START Records to process

-- ==== Sys2Proof/Laws/FixedWellhouse.lean ====
section
/-! SUPPORT. What the operations of Machine/Wellhouse.lean leave alone (Laws/Fixed.lean). -/

set_option linter.all false

namespace Sys2Proof.Machine

open Sys2Proof

@[simp] theorem State.modInst_fixed (s : State) (i : Nat) (f : Instrument → Instrument) : (State.modInst s i f).fixed = s.fixed := by
  unfold State.modInst
  repeat' (first | (simp only [↓State.setWel_fixed, ↓mk_fixed, ↓ite_fixed, ite_self, ↓st_ite]; done) | split | (simp only [↓State.setWel_fixed, ↓mk_fixed, ↓ite_fixed, ite_self, ↓st_ite]; split) | (simp only [↓State.setWel_fixed, ↓mk_fixed, ↓ite_fixed, ite_self, ↓st_ite]) | (with_reducible refine (foldl_fixed _ _ _ (fun _ _ => ?_)).trans ?_) | (with_reducible refine (foldl_pair_fixed _ _ _ (fun _ _ => ?_)).trans ?_) | dsimp only | (simp_all; done))

@[simp] theorem State.dieError_fixed (s : State) : (State.dieError s).fixed = s.fixed := by
  unfold State.dieError
  repeat' (first | (simp only [↓State.drawn_fixed, ↓State.setWel_fixed, ↓mk_fixed, ↓ite_fixed, ite_self, ↓st_ite]; done) | split | (simp only [↓State.drawn_fixed, ↓State.setWel_fixed, ↓mk_fixed, ↓ite_fixed, ite_self, ↓st_ite]; split) | (simp only [↓State.drawn_fixed, ↓State.setWel_fixed, ↓mk_fixed, ↓ite_fixed, ite_self, ↓st_ite]) | (with_reducible refine (foldl_fixed _ _ _ (fun _ _ => ?_)).trans ?_) | (with_reducible refine (foldl_pair_fixed _ _ _ (fun _ _ => ?_)).trans ?_) | dsimp only | (simp_all; done))

@[simp] theorem State.noteBacklog_fixed (s : State) : (State.noteBacklog s).fixed = s.fixed := by
  unfold State.noteBacklog
  repeat' (first | (simp only [↓State.setWel_fixed, ↓mk_fixed, ↓ite_fixed, ite_self, ↓st_ite]; done) | split | (simp only [↓State.setWel_fixed, ↓mk_fixed, ↓ite_fixed, ite_self, ↓st_ite]; split) | (simp only [↓State.setWel_fixed, ↓mk_fixed, ↓ite_fixed, ite_self, ↓st_ite]) | (with_reducible refine (foldl_fixed _ _ _ (fun _ _ => ?_)).trans ?_) | (with_reducible refine (foldl_pair_fixed _ _ _ (fun _ _ => ?_)).trans ?_) | dsimp only | (simp_all; done))

@[simp] theorem State.whRecord_fixed (s : State) (kind i flags tag : Nat) (d : Nat) (gross tare net : Int) (total cycle : Nat) : (State.whRecord s kind i flags tag d gross tare net total cycle).fixed = s.fixed := by
  unfold State.whRecord
  repeat' (first | (simp only [↓State.dieError_fixed, ↓State.drawn_fixed, ↓State.noteBacklog_fixed, ↓State.setWel_fixed, ↓mk_fixed, ↓ite_fixed, ite_self, ↓st_ite]; done) | split | (simp only [↓State.dieError_fixed, ↓State.drawn_fixed, ↓State.noteBacklog_fixed, ↓State.setWel_fixed, ↓mk_fixed, ↓ite_fixed, ite_self, ↓st_ite]; split) | (simp only [↓State.dieError_fixed, ↓State.drawn_fixed, ↓State.noteBacklog_fixed, ↓State.setWel_fixed, ↓mk_fixed, ↓ite_fixed, ite_self, ↓st_ite]) | (with_reducible refine (foldl_fixed _ _ _ (fun _ _ => ?_)).trans ?_) | (with_reducible refine (foldl_pair_fixed _ _ _ (fun _ _ => ?_)).trans ?_) | dsimp only | (simp_all; done))

@[simp] theorem State.whError_fixed (s : State) (i : Nat) : (State.whError s i).fixed = s.fixed := by
  unfold State.whError
  repeat' (first | (simp only [↓State.drawn_fixed, ↓State.modInst_fixed, ↓State.whRecord_fixed, ↓mk_fixed, ↓ite_fixed, ite_self, ↓st_ite]; done) | split | (simp only [↓State.drawn_fixed, ↓State.modInst_fixed, ↓State.whRecord_fixed, ↓mk_fixed, ↓ite_fixed, ite_self, ↓st_ite]; split) | (simp only [↓State.drawn_fixed, ↓State.modInst_fixed, ↓State.whRecord_fixed, ↓mk_fixed, ↓ite_fixed, ite_self, ↓st_ite]) | (with_reducible refine (foldl_fixed _ _ _ (fun _ _ => ?_)).trans ?_) | (with_reducible refine (foldl_pair_fixed _ _ _ (fun _ _ => ?_)).trans ?_) | dsimp only | (simp_all; done))

@[simp] theorem State.respond_fixed (s : State) (r : WhReq) (status : Nat) (bytes : List Byte) : (State.respond s r status bytes).fixed = s.fixed := by
  unfold State.respond
  repeat' (first | (simp only [↓State.setWel_fixed, ↓mk_fixed, ↓ite_fixed, ite_self, ↓st_ite]; done) | split | (simp only [↓State.setWel_fixed, ↓mk_fixed, ↓ite_fixed, ite_self, ↓st_ite]; split) | (simp only [↓State.setWel_fixed, ↓mk_fixed, ↓ite_fixed, ite_self, ↓st_ite]) | (with_reducible refine (foldl_fixed _ _ _ (fun _ _ => ?_)).trans ?_) | (with_reducible refine (foldl_pair_fixed _ _ _ (fun _ _ => ?_)).trans ?_) | dsimp only | (simp_all; done))

@[simp] theorem State.takeReq_fixed (s : State) (code : Nat) (act : State → WhReq → State) (hact : ∀ a0 a1, (act a0 a1).fixed = a0.fixed) : (State.takeReq s code act).fixed = s.fixed := by
  unfold State.takeReq
  repeat' (first | (simp only [↓hact, ↓State.setWel_fixed, ↓mk_fixed, ↓ite_fixed, ite_self, ↓st_ite]; done) | split | (simp only [↓hact, ↓State.setWel_fixed, ↓mk_fixed, ↓ite_fixed, ite_self, ↓st_ite]; split) | (simp only [↓hact, ↓State.setWel_fixed, ↓mk_fixed, ↓ite_fixed, ite_self, ↓st_ite]) | (with_reducible refine (foldl_fixed _ _ _ (fun _ _ => ?_)).trans ?_) | (with_reducible refine (foldl_pair_fixed _ _ _ (fun _ _ => ?_)).trans ?_) | dsimp only | (simp_all; done))

@[simp] theorem State.onInst_fixed (s : State) (r : WhReq) (kind : Nat) (act : State → State) (hact : ∀ a0, (act a0).fixed = a0.fixed) : (State.onInst s r kind act).fixed = s.fixed := by
  unfold State.onInst
  repeat' (first | (simp only [↓hact, ↓State.respond_fixed, ↓mk_fixed, ↓ite_fixed, ite_self, ↓st_ite]; done) | split | (simp only [↓hact, ↓State.respond_fixed, ↓mk_fixed, ↓ite_fixed, ite_self, ↓st_ite]; split) | (simp only [↓hact, ↓State.respond_fixed, ↓mk_fixed, ↓ite_fixed, ite_self, ↓st_ite]) | (with_reducible refine (foldl_fixed _ _ _ (fun _ _ => ?_)).trans ?_) | (with_reducible refine (foldl_pair_fixed _ _ _ (fun _ _ => ?_)).trans ?_) | dsimp only | (simp_all; done))

@[simp] theorem State.weighRecord_fixed (s : State) (i : Nat) (r : WhReq) (m : WlIn) : (State.weighRecord s i r m).fixed = s.fixed := by
  unfold State.weighRecord
  repeat' (first | (simp only [↓State.respond_fixed, ↓State.whRecord_fixed, ↓mk_fixed, ↓ite_fixed, ite_self, ↓st_ite]; done) | split | (simp only [↓State.respond_fixed, ↓State.whRecord_fixed, ↓mk_fixed, ↓ite_fixed, ite_self, ↓st_ite]; split) | (simp only [↓State.respond_fixed, ↓State.whRecord_fixed, ↓mk_fixed, ↓ite_fixed, ite_self, ↓st_ite]) | (with_reducible refine (foldl_fixed _ _ _ (fun _ _ => ?_)).trans ?_) | (with_reducible refine (foldl_pair_fixed _ _ _ (fun _ _ => ?_)).trans ?_) | dsimp only | (simp_all; done))

@[simp] theorem execZero_fixed (m : WlIn) (s : State) : (after (execZero m s) s).fixed = s.fixed := by
  unfold execZero
  repeat (first | rw [after_next] | rw [after_ite] | fail)
  repeat' (first | (simp only [↓State.modInst_fixed, ↓State.onInst_fixed, ↓State.respond_fixed, ↓State.takeReq_fixed, ↓State.whRecord_fixed, ↓mk_fixed, ↓ite_fixed, ite_self, ↓st_ite]; done) | split | (simp only [↓State.modInst_fixed, ↓State.onInst_fixed, ↓State.respond_fixed, ↓State.takeReq_fixed, ↓State.whRecord_fixed, ↓mk_fixed, ↓ite_fixed, ite_self, ↓st_ite]; split) | (simp only [↓State.modInst_fixed, ↓State.onInst_fixed, ↓State.respond_fixed, ↓State.takeReq_fixed, ↓State.whRecord_fixed, ↓mk_fixed, ↓ite_fixed, ite_self, ↓st_ite]) | (with_reducible refine (State.onInst_fixed _ _ _ _ (fun _ => ?_)).trans ?_) | (with_reducible refine (State.takeReq_fixed _ _ _ (fun _ _ => ?_)).trans ?_) | (with_reducible refine (foldl_fixed _ _ _ (fun _ _ => ?_)).trans ?_) | (with_reducible refine (foldl_pair_fixed _ _ _ (fun _ _ => ?_)).trans ?_) | dsimp only | (simp_all; done))
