@[simp] theorem execLopTraceArm_fixed (d : Desc) (s : State) : (after (execLopTraceArm d s) s).fixed = s.fixed := by
  unfold execLopTraceArm
  repeat (first | rw [after_next] | rw [after_ite] | fail)
  repeat' (first | (simp only [↓State.command_fixed, ↓State.modTrace_fixed, ↓State.ok_fixed, ↓State.showTrace_fixed, ↓mk_fixed, ↓ite_fixed, ite_self, ↓st_ite]; done) | split | (simp only [↓State.command_fixed, ↓State.modTrace_fixed, ↓State.ok_fixed, ↓State.showTrace_fixed, ↓mk_fixed, ↓ite_fixed, ite_self, ↓st_ite]; split) | (simp only [↓State.command_fixed, ↓State.modTrace_fixed, ↓State.ok_fixed, ↓State.showTrace_fixed, ↓mk_fixed, ↓ite_fixed, ite_self, ↓st_ite]) | (with_reducible refine (State.command_fixed _ _ _ (fun _ => ?_)).trans ?_) | (with_reducible refine (foldl_fixed _ _ _ (fun _ _ => ?_)).trans ?_) | (with_reducible refine (foldl_pair_fixed _ _ _ (fun _ _ => ?_)).trans ?_) | dsimp only | (simp_all; done))

@[simp] theorem execLopTraceRead_fixed (d : Desc) (s : State) : (after (execLopTraceRead d s) s).fixed = s.fixed := by
  unfold execLopTraceRead
  repeat (first | rw [after_next] | rw [after_ite] | fail)
  repeat' (first | (simp only [↓State.answer_fixed, ↓State.command_fixed, ↓State.count_fixed, ↓mk_fixed, ↓ite_fixed, ite_self, ↓st_ite]; done) | split | (simp only [↓State.answer_fixed, ↓State.command_fixed, ↓State.count_fixed, ↓mk_fixed, ↓ite_fixed, ite_self, ↓st_ite]; split) | (simp only [↓State.answer_fixed, ↓State.command_fixed, ↓State.count_fixed, ↓mk_fixed, ↓ite_fixed, ite_self, ↓st_ite]) | (with_reducible refine (State.command_fixed _ _ _ (fun _ => ?_)).trans ?_) | (with_reducible refine (foldl_fixed _ _ _ (fun _ _ => ?_)).trans ?_) | (with_reducible refine (foldl_pair_fixed _ _ _ (fun _ _ => ?_)).trans ?_) | dsimp only | (simp_all; done))

end Sys2Proof.Machine
end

END Records to process

> Prompt: Everything starting at the line containing "alone (Laws/Fixed.lean). -/" and ending at the line containing "open Sys2Proof" in the records above should be repeated exactly, and only that.

> Exercise result:
/-! SUPPORT. What the operations of Machine/Wellhouse.lean leave alone (Laws/Fixed.lean). -/

set_option linter.all false

namespace Sys2Proof.Machine

open Sys2Proof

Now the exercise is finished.